Banitsa (Bulgarian & Macedonian: баница), also transliterated as banica and banitza, is a traditional pastry dish made in Bulgaria, North Macedonia and Southeastern Serbia (where it may also be referred to as gibanica), prepared by layering a mixture of whisked eggs, natural yogurt and pieces of white brined cheese between filo pastry and then baking it in an oven.

Traditionally, lucky charms are put into the pastry on certain occasions, particularly on  New Year's Eve. These charms may be coins or small symbolic objects (e.g., a small piece of a dogwood branch with a bud, symbolizing health or longevity). More recently, people have started writing happy wishes on small pieces of paper and wrapping them in tin foil. Wishes may include happiness, health, or success throughout the new year (similar to fortune cookies).

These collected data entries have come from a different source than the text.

-- ==== Sys2Proof/Machine/Vibrato.lean ====
section
/-! DEFINITION. The vibrato-engine family (spec/43_vibrato.md): the base delay R172, delay-line creation R173, the frame loop
R177 and the five `VIB.*` commands R171 to R179. -/

namespace Sys2Proof.Machine

/-- `K_DELAY`, the binary32 value nearest 0.0003 (R6, R172). -/
def kDelay : Word := 0x399D4952

/-- 4.0 (R171). -/
def f4 : Word := 0x40800000

/-- `DelayProduct(fs)` (R172). -/
def delayProduct (fs : Word) : Word := fmul kDelay fs

/-- `DelayInSamples(fs)`, for a finite product (R172); not negative where `fs > 0`. -/
def delayInSamples (fs : Word) : Nat := (itrunc (delayProduct fs)).toNat

/-- A value is within a bound: both comparisons are true, so a NaN is within none (R175). -/
def withinBound (v lo hi : Word) : Bool := fge v lo && fle v hi

/-- `DlCreate(B, D)` (R173): capacity `2D+1`, all zero, the write cursor pre-advanced by `D`. -/
def delayLineCreated (d : Nat) : RingBuffer :=
  { cap := 2 * d + 1, rd := 0, wr := d, store := List.replicate (2 * d + 1) posZero }

/-- The four argument tests of `VIB.INIT` (R171, step 1). -/
def vibArgumentsValid (fs : Word) (nch : Int) (fm amp : Word) : Bool :=
  fgt fs posZero && decide (0 < nch) && withinBound fm posZero (fdiv fs f4) && withinBound amp posZero oneF

/-- The allocation check of `VIB.INIT` (R171, step 2). -/
def vibFits (p : Params) (fs : Word) (nch : Int) : Bool :=
  decide (nch ≤ (p.channelsMax : Int)) && isFinite (delayProduct fs)
    && decide (2 * delayInSamples fs + 1 ≤ p.delayLineMax)

/-- The `channels` delay lines after `VIB.INIT`: one for each of the `nch` channels, none beyond (R171, step 3). -/
def delayLinesCreated (channels nch d : Nat) : List (Option RingBuffer) :=
  (List.range channels).map fun j => if j < nch then some (delayLineCreated d) else none

/-- The LFO of a newly initialised engine: `LfoInit(VIB.lfo, 0, fm, fs)`, which cannot fail after the argument tests (R171,
R204); `old` stands where it would. -/
def vibLfo (old : Lfo) (fm fs : Word) : Lfo := (lfoInitialized 0 fm fs).getD old

/-- The commit of `VIB.INIT` (R171, step 3). -/
def vibInitialized (channels : Nat) (old : Vib) (fs : Word) (nch : Nat) (fm amp : Word) : Vib :=
  { ready := true, fs := fs, nch := nch, modFreq := fm, amp := amp, ampMin := posZero, ampMax := oneF,
    freqMin := posZero, freqMax := fdiv fs f4, delay := delayInSamples fs,
    dl := delayLinesCreated channels nch (delayInSamples fs), lfo := vibLfo old.lfo fm fs }

/-- The offset of one frame: `fmul(fmul(s, amp), i2f(D))`, left to right (R177). -/
def vibOffset (v : Vib) (sample : Word) : Word := fmul (fmul sample v.amp) (i2f (v.delay : Int))

/-- One channel of one frame (R177): write the input sample, read at the offset, advance the read cursor. The output sample
and the delay line afterwards. -/
def channelStep (b : RingBuffer) (offset x : Word) : Word × RingBuffer :=
  let b' := rbPut b x
  (rbInterp b' offset, rbAdvance b')

/-- The channels of one frame `i` of `VIB.PROCESS` (R179): `n` channels from channel `j` on; in each the input word is read
before the output word is written (R68). -/
def vibChannels (aw inp out stride i : Nat) (offset : Word) : (n j : Nat) → Vib → Memory → Vib × Memory
  | 0, _, v, m => (v, m)
  | n + 1, j, v, m =>
    let r := channelStep (delayLine v j) offset (memRead aw m (effectiveAddress aw inp stride j i))
    vibChannels aw inp out stride i offset n (j + 1) (setDelayLine v j r.2)
      (memWrite aw m (effectiveAddress aw out stride j i) r.1)

/-- How `VIB.PROCESS` leaves the engine and the memory, and whether it became stuck on the way. -/
structure VibRun where
  vib : Vib
  mem : Memory
  stuck : Bool
  deriving DecidableEq, Repr

/-- The frames of `VIB.PROCESS` (R179): `n` frames from frame `i` on, the LFO advanced once in each. -/
def vibFrames (p : Params) (inp out stride : Nat) : (n i : Nat) → Vib → Memory → VibRun
  | 0, _, v, m => { vib := v, mem := m, stuck := false }
  | n + 1, i, v, m =>
    match lfoNext p.sine v.lfo with
    | none => { vib := v, mem := m, stuck := true }
    | some (sample, l) =>
      let r := vibChannels p.addressWidth inp out stride i (vibOffset v sample) v.nch 0 { v with lfo := l } m
      vibFrames p inp out stride n (i + 1) r.1 r.2

/-- `VIB.INIT` (R171). -/
def execVibInit (s : State) : Answer :=
  .next <|
    let fs := argWord 0 s
    let nch := argSint 1 s
    let fm := argWord 2 s
    let amp := argWord 3 s
    if !vibArgumentsValid fs nch fm amp then raise .invalidArguments s
    else if !vibFits s.params fs nch then raise .unknownError s
    else complete { s with vib := vibInitialized s.params.channelsMax s.vib fs nch.toNat fm amp }

/-- `VIB.RESET` (R174). -/
def execVibReset (s : State) : Answer := .next <| complete { s with vib := Vib.reset s.params.channelsMax }

/-- `VIB.SETPARAM p` (R176). The nested `LfoSetFreq` cannot fail after the bound test (R176, R204). -/
def execVibSetparam (p : BitVec 8) (s : State) : Answer :=
  .next <|
    let v := argWord 0 s
    if !s.vib.ready then raise .notInitialized s
    else if 1 < p.toNat then raise .illegalCall s
    else if p.toNat = 0 then
      if withinBound v s.vib.ampMin s.vib.ampMax then complete { s with vib := { s.vib with amp := v } }
      else raise .invalidArguments s
    else
      if withinBound v s.vib.freqMin s.vib.freqMax then
        complete { s with vib :=
          { s.vib with modFreq := v, lfo := (lfoWithFrequency s.vib.lfo v).getD s.vib.lfo } }
      else raise .invalidArguments s

/-- `VIB.GETPARAM p` (R178). -/
def execVibGetparam (p : BitVec 8) (s : State) : Answer :=
  .next <|
    if !s.vib.ready then raiseSentinel .notInitialized s
    else if 1 < p.toNat then raiseSentinel .illegalCall s
    else if p.toNat = 0 then completeWith s.vib.amp s
    else completeWith s.vib.modFreq s

/-- `VIB.PROCESS` (R179). -/
def execVibProcess (s : State) : Answer :=
  .next <|
    if !s.vib.ready then raise .notInitialized s
    else
      let r := vibFrames s.params (argAddress 0 s) (argAddress 1 s) (argAddress 2 s) (argUint 3 s) 0 s.vib s.mem
      let s' := { s with vib := r.vib, mem := r.mem }
      if r.stuck then becomeStuck s' else complete s'

end Sys2Proof.Machine
end

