/-- R143, R144, R174: `LFO.RESET` and `VIB.RESET` always succeed, and the unit is then in its state after hardware reset, every
field zero. -/
def Obligations.UnitResets : Prop :=
  ∀ s : State,
    exec .lfoReset s = .next { s with
      st := 0, ulfo := { ready := false, wave := 0, freq := 0, fs := 0, inc := 0, phase := 0 } } ∧
    exec .vibReset s = .next { s with
      st := 0,
      vib := { ready := false, fs := 0, nch := 0, modFreq := 0, amp := 0, ampMin := 0, ampMax := 0, freqMin := 0, freqMax := 0,
               delay := 0, dl := List.replicate s.params.channelsMax none,
               lfo := { ready := false, wave := 0, freq := 0, fs := 0, inc := 0, phase := 0 } } }

/-- R176: `VIB.SETPARAM p`: NotInitialized, IllegalCall, InvalidArguments in this order; otherwise amplitude or modulation frequency
set, the latter with the LFO's frequency and increment, its phase kept. -/
def Obligations.VibSetparam : Prop :=
  ∀ (p : BitVec 8) (s : State), vibSound s.params s.vib →
    (s.vib.ready = false → exec (.vibSetparam p) s = .next { s with st := 2 }) ∧
    (s.vib.ready = true → 1 < p.toNat → exec (.vibSetparam p) s = .next { s with st := 3 }) ∧
    (s.vib.ready = true → p = 0 → (fge s.args[0] s.vib.ampMin = false ∨ fle s.args[0] s.vib.ampMax = false) →
      exec (.vibSetparam p) s = .next { s with st := 1 }) ∧
    (s.vib.ready = true → p = 0 → fge s.args[0] s.vib.ampMin = true → fle s.args[0] s.vib.ampMax = true →
      exec (.vibSetparam p) s = .next { s with st := 0, vib := { s.vib with amp := s.args[0] } }) ∧
    (s.vib.ready = true → p = 1 → (fge s.args[0] s.vib.freqMin = false ∨ fle s.args[0] s.vib.freqMax = false) →
      exec (.vibSetparam p) s = .next { s with st := 1 }) ∧
    (s.vib.ready = true → p = 1 → fge s.args[0] s.vib.freqMin = true → fle s.args[0] s.vib.freqMax = true →
      exec (.vibSetparam p) s = .next { s with
        st := 0,
        vib := { s.vib with
          modFreq := s.args[0],
          lfo := { s.vib.lfo with
            freq := s.args[0], inc := fmul (fdiv 0x45000000 s.vib.lfo.fs) s.args[0] } } })

/-- R178: `VIB.GETPARAM p`: the parameter bit for bit, or a failure with its code also in `RES` as a float. -/
def Obligations.VibGetparam : Prop :=
  ∀ (p : BitVec 8) (s : State),
    (s.vib.ready = false → exec (.vibGetparam p) s = .next { s with st := 2, res := 0x40000000 }) ∧
    (s.vib.ready = true → 1 < p.toNat → exec (.vibGetparam p) s = .next { s with st := 3, res := 0x40400000 }) ∧
    (s.vib.ready = true → p = 0 → exec (.vibGetparam p) s = .next { s with st := 0, res := s.vib.amp }) ∧
    (s.vib.ready = true → p = 1 → exec (.vibGetparam p) s = .next { s with st := 0, res := s.vib.modFreq })

/-- R177 by `VIB.PROCESS` of one frame (`A3 = 1`), with R68 and R71: the LFO is advanced once; channel by channel, `M j` the memory
before channel `j`, the input word `x j` is read, put into the delay line, the output `y j` is the fractional read at the offset
`(s * amp) * D`, it is written, and the read cursor advances. So an input word is the one in memory before the command where no lower
channel's output falls on it, and otherwise the output of the highest lower channel whose output does; an output word stays where
no higher channel's output falls on it; and every other byte of memory is unchanged. -/
def Obligations.VibProcessOneFrame : Prop :=
  ∀ (s : State) (sample : Word) (l : Lfo),
    s.vib.ready = true → vibSound s.params s.vib → s.args[3] = 1 → lfoNext s.params.sine s.vib.lfo = some (sample, l) →
    ∃ (M : Nat → Memory) (dl' : List (Option RingBuffer)) (x y : Nat → Word),
      exec .vibProcess s = .next { s with st := 0, mem := M s.vib.nch, vib := { s.vib with lfo := l, dl := dl' } } ∧
      M 0 = s.mem ∧ dl'.length = s.vib.dl.length ∧ (∀ j : Nat, s.vib.nch ≤ j → dl'[j]? = s.vib.dl[j]?) ∧
      (∀ (j : Nat) (b : RingBuffer), j < s.vib.nch → s.vib.dl[j]? = some (some b) →
        x j = memRead s.params.addressWidth (M j) (s.args[0].toNat + j * s.args[2].toNat) ∧
        y j = rbInterp { b with store := b.store.set b.wr (x j) } (fmul (fmul sample s.vib.amp) (i2f s.vib.delay)) ∧
        M (j + 1) = memWrite s.params.addressWidth (M j) (s.args[1].toNat + j * s.args[2].toNat) (y j) ∧
        dl'[j]? = some (some
          { b with store := b.store.set b.wr (x j), wr := (b.wr + 1) % b.cap, rd := (b.rd + 1) % b.cap })) ∧
      (∀ j, j < s.vib.nch →
        (∀ j', j' < j → (s.args[1].toNat + j' * s.args[2].toNat) % 2 ^ s.params.addressWidth ≠
          (s.args[0].toNat + j * s.args[2].toNat) % 2 ^ s.params.addressWidth) →
        x j = memRead s.params.addressWidth s.mem (s.args[0].toNat + j * s.args[2].toNat)) ∧
      (∀ j j', j < s.vib.nch → j' < j →
        (s.args[1].toNat + j' * s.args[2].toNat) % 2 ^ s.params.addressWidth =
          (s.args[0].toNat + j * s.args[2].toNat) % 2 ^ s.params.addressWidth →
        (∀ h, j' < h → h < j → (s.args[1].toNat + h * s.args[2].toNat) % 2 ^ s.params.addressWidth ≠
          (s.args[0].toNat + j * s.args[2].toNat) % 2 ^ s.params.addressWidth) →
        x j = y j') ∧
      (∀ j, j < s.vib.nch →
        (∀ j', j < j' → j' < s.vib.nch → (s.args[1].toNat + j' * s.args[2].toNat) % 2 ^ s.params.addressWidth ≠
          (s.args[1].toNat + j * s.args[2].toNat) % 2 ^ s.params.addressWidth) →
        memRead s.params.addressWidth (M s.vib.nch) (s.args[1].toNat + j * s.args[2].toNat) = y j) ∧
      (∀ a, (∀ j, j < s.vib.nch → a / 4 ≠ (s.args[1].toNat + j * s.args[2].toNat) % 2 ^ s.params.addressWidth) →
        readByte (M s.vib.nch) a = readByte s.mem a)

Banitsa is served for breakfast with plain yogurt, ayran, or boza. It can be eaten hot or cold. Some varieties include banitsa with spinach "спаначник" () or the sweet version, banitsa with milk "млечна баница" () or pumpkin "тиквеник" ().

Etymology 
The word баница derives from the South Slavic гъбнѫти meaning "to fold."  The word developed from the Proto-Slavic form *гыбаница > *гъбаница > *гбаница > баница.

Recipes

Dough
Traditionally, banitsa is made with homemade or commercially made pastry sheets that are prepared from a baker's hard dough made of flour, water, and salt. At home the sheets can be spread by continuously pulling the sheet of dough with one's fingers until it becomes less than a millimeter thin, or by using a rolling pin in several stages with sunflower oil  sprinkled between the partially spread leaves, or by a very difficult technique comprising waving movements of the entire sheet over the head of the cook, which resembles pizza dough making techniques. Commercially available sheets are mechanically spread and somewhat dried before packing.

Another sort of banitsa is called  (тутманик) or  (попарник) and is made with leavened sheets. The usual filling is cheese.

Filling

The traditional filling is made of crushed white cheese (sirene, feta cheese), yogurt, and eggs. Sometimes baking soda is added to the yogurt, which makes it rise (as the baking soda reacts with the acid in yogurt). The addition of baking soda results in a fluffier filling.

Vegetable fillings include spinach, sorrel, docks, mangold, chards, beet leaves, nettles, leaves of the radishes, leeks, onions and green part of spring onions, parsley, cabbage or sauerkraut. All these variants, including cabbage, are called  (зелник), from the word зелен () 'green'. The leek variant is called  (празник) and onion variant is called  (лучник).

In some regions of Bulgaria, the filling is made with rice. There are also meat fillings with minced meat, onions, and mushrooms. Sweet fillings with apples (similar to apple pie or strudel) or pumpkin with sugar, walnuts and cinnamon exist as well. In some regions, only the walnuts, sugar, and cinnamon are used. The apple variant is called  (щрудел), and the pumpkin variant is  (тиквеник).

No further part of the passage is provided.